= Oscar Tenner =

German-American chess player (1880–1948)

Oscar Tenner (sometimes Oskar) (אוסקר טנר; 5 April 1880, in Lemberg – 24 December 1948) was a Galicia (Poland)-born German–American chess master.

At the beginning of his career, he played in several tournaments in Germany. He won (elim.) and took 4th at Hamburg 1910 (DSB Congress, C tournament), took 7th at Berlin 1911 (Carl Ahues won), tied for 9-10th at Breslau 1912 (DSB-Congress, Hauptturnier A, Bernhard Gregory won), shared 3rd at Jungbunzlau (Mlada Boleslav) 1913 (Karel Hromádka won), and tied for 2nd-3rd with Ilya Rabinovich, behind B. Hallegua, at Mannheim 1914 (interrupted DSB-Congress, Hauptturnier A).

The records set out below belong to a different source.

-- ==== Sys2Proof/Machine/SvcOps.lean ====
section
/-!
DEFINITION. Shared operations of the flow services (chapter 7): services, backends and rings, pools and
subscribers, admission, export records, and the removal of a record with its alias.
-/

namespace Sys2Proof.Machine

open Sys2Proof

/-! ### Stores in HBM (R176, R186, R187) -/

/-- A little-endian value of `n` bytes at an address of a stack. -/
def svcVal (s : State) (st a n : Nat) : Nat := leNat (hbmPeek s st a n)

/-- The ranges a setup reads, in turn, by the share for other uses (R176): `false`, and no further read, once a
response is poisoned (R305). A range: stack, address, bytes. -/
def storeReads (s : State) : List (Nat × Nat × Nat) → Bool × State
  | [] => (true, s)
  | (st, a, n) :: l =>
    let r := hbmRead s otherPort st a n []
    if r.bad then (false, r.st) else storeReads r.st l

/-- Firmware rewrites a granule from its own copy, and the device journals the rewrite (R305). -/
def rewriteGranule (s : State) (st g : Nat) : State :=
  if marked s st g then
    memJournal (hbmWrite s otherPort st (64 * g) (hbmPeek s st (64 * g) 64) []) st (physPc s st (64 * g)) 1 0 (64 * g) 0
  else s

/-- Firmware reads a range of its stores; a poisoned granule is rewritten. -/
def fwRead (s : State) (st a n : Nat) : State :=
  let r := hbmRead s otherPort st a n []
  if r.bad then (upFrom (a / 64) (cdiv (a % 64 + n) 64)).foldl (fun s g => rewriteGranule s st g) r.st else r.st

/-- Write one by the share for other uses. -/
def svcPut (s : State) (st a n v : Nat) : State := hbmWrite s otherPort st a (toLe n v) []

/-- Home and address of a service entry, of backend-table entry `i`, and of ring slot `x` of a service. -/
def svcHome (sv : Nat) : Nat := sv % 4
def svcAddr (s : State) (sv : Nat) : Nat := hbmBase s (svcHome sv) 2 + 32 * sv
def bkAddr (s : State) (sv i : Nat) : Nat := hbmBase s (svcHome sv) 2 + 2 * 2 ^ 20 + 32 * i
def ringBase (s : State) (sv : Nat) : Nat := hbmBase s (svcHome sv) 1 + 131072 * (sv / 4)

/-- A service entry (R177) and its fields. -/
def svcEnt (s : State) (sv : Nat) : Nat := svcVal s (svcHome sv) (svcAddr s sv) 32
def svcDefined (e : Nat) : Bool := bit e 0
def svcPolicy (e : Nat) : Nat := bits e 1 2
def svcHpEn (e : Nat) : Bool := bit e 3
def svcHpPool (e : Nat) : Nat := bits e 4 12
def svcMax (e : Nat) : Nat := bits e 16 13
def svcSeed (e : Nat) : Nat := bits e 32 32
def svcBase (e : Nat) : Nat := bits e 64 20

/-- Backend `i` of a service (R178) and its fields. -/
def bkEnt (s : State) (sv i : Nat) : Nat := svcVal s (svcHome sv) (bkAddr s sv (svcBase (svcEnt s sv) + i)) 32
def putBk (s : State) (sv i v : Nat) : State := svcPut s (svcHome sv) (bkAddr s sv (svcBase (svcEnt s sv) + i)) 32 v
def bkAddress (b : Nat) : Nat := bits b 0 128
def bkPort (b : Nat) : Nat := bits b 128 16
def bkState (b : Nat) : Nat := bits b 144 2
def bkV6 (b : Nat) : Bool := bit b 146
def bkZone (b : Nat) : Nat := bits b 152 8
def bkWeight (b : Nat) : Nat := bits b 160 16
def bkRw (b : Nat) : Nat := bits b 192 20
def bkBound (b : Nat) : Nat := bits b 224 32

/-! ### Rings (R179, R180) -/

/-- The 16 bits of ring slot `x`. -/
def ringSlot (s : State) (sv x : Nat) : Nat := svcVal s (svcHome sv) (ringBase s sv + 2 * x) 2

/-- A backend of a ring being built: index, quota, offset, skip, probes made, slots taken. -/
structure RingB where
  idx : Nat
  quota : Nat
  off : Nat
  skip : Nat
  n : Nat
  taken : Nat

/-- The active backends of a service with weight, in rising index, and their weights. -/
def ringActive (s : State) (sv : Nat) : List (Nat × Nat) :=
  (List.range (svcMax (svcEnt s sv))).filterMap (fun i =>
    let b := bkEnt s sv i
    if bkState b = 1 ∧ 0 < bkWeight b then some (i, bkWeight b) else none)

/-- Ranks of the remainders: how many backends have a larger one, or an equal one at a lower index. -/
def remRank (l : List (Nat × Nat)) (w : Nat) (e : Nat × Nat) : Nat :=
  let r := fun (x : Nat × Nat) => 65536 * x.2 % w
  (l.filter (fun x => decide (r e < r x) || (r x == r e && decide (x.1 < e.1)))).length

/-- The quotas of R180. -/
def quotas (l : List (Nat × Nat)) : List (Nat × Nat) :=
  let w := (l.map (·.2)).sum
  let q := l.map (fun e => (e.1, 65536 * e.2 / w))
  let left := 65536 - (q.map (·.2)).sum
  l.map (fun e => (e.1, 65536 * e.2 / w + (if remRank l w e < left then 1 else 0)))

/-- ADDR ‖ PORT of a backend, as the ring hash reads it. -/
def bkKey (b : Nat) : List Byte := toLe 16 (bkAddress b) ++ toLe 2 (bkPort b)

/-- The first empty slot of a backend's sequence from probe `n` on. -/
def ringProbe (m : NMap Nat) (off skip : Nat) : Nat → Nat → Nat × Nat
  | 0, n => (0, n)
  | fuel + 1, n =>
    let x := (off + n * skip) % 65536
    if (mget m x).isNone then (x, n + 1) else ringProbe m off skip fuel (n + 1)

/-- One turn of one backend. -/
def ringTake (acc : NMap Nat × List RingB) (b : RingB) : NMap Nat × List RingB :=
  if b.taken < b.quota then
    let r := ringProbe acc.1 b.off b.skip 65536 b.n
    (mset acc.1 r.1 b.idx, acc.2 ++ [{ b with n := r.2, taken := b.taken + 1 }])
  else (acc.1, acc.2 ++ [b])

/-- Rounds over the backends until every slot is filled. -/
def ringRounds : Nat → NMap Nat × List RingB → NMap Nat
  | 0, acc => acc.1
  | fuel + 1, acc =>
    if acc.2.all (fun b => decide (b.quota ≤ b.taken)) then acc.1
    else ringRounds fuel (acc.2.foldl ringTake (acc.1, []))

After World War I, he tied for 6-7th at Berlin 1922 (Fritz Sämisch won), and then emigrated to the United States. He played many times in the Manhattan Chess Club Championship and other tournaments in New York. He tied for 4-5th in 1922 (Morris Schapiro won), took 5th in 1923 (Oscar Chajes won), took 2nd, behind José Raúl Capablanca, and shared 5th (Abraham Kupchik won) in 1924, tied for 6-8th in 1925 (Kupchik won), took 10th in 1926 (Géza Maróczy won), and tied for 8-9th in 1928 (Alexander Kevitz won). He also tied for 7-8th at Lake Hopatcong 1923 (the 9th American Chess Congress, Frank James Marshall and Kupchik won), and took 8th at Bradley Beach 1928 (Kupchik won).

After World War II, he took 41st at Baltimore 1948 (US Open Chess Championship, Weaver W. Adams won) at the age of 68.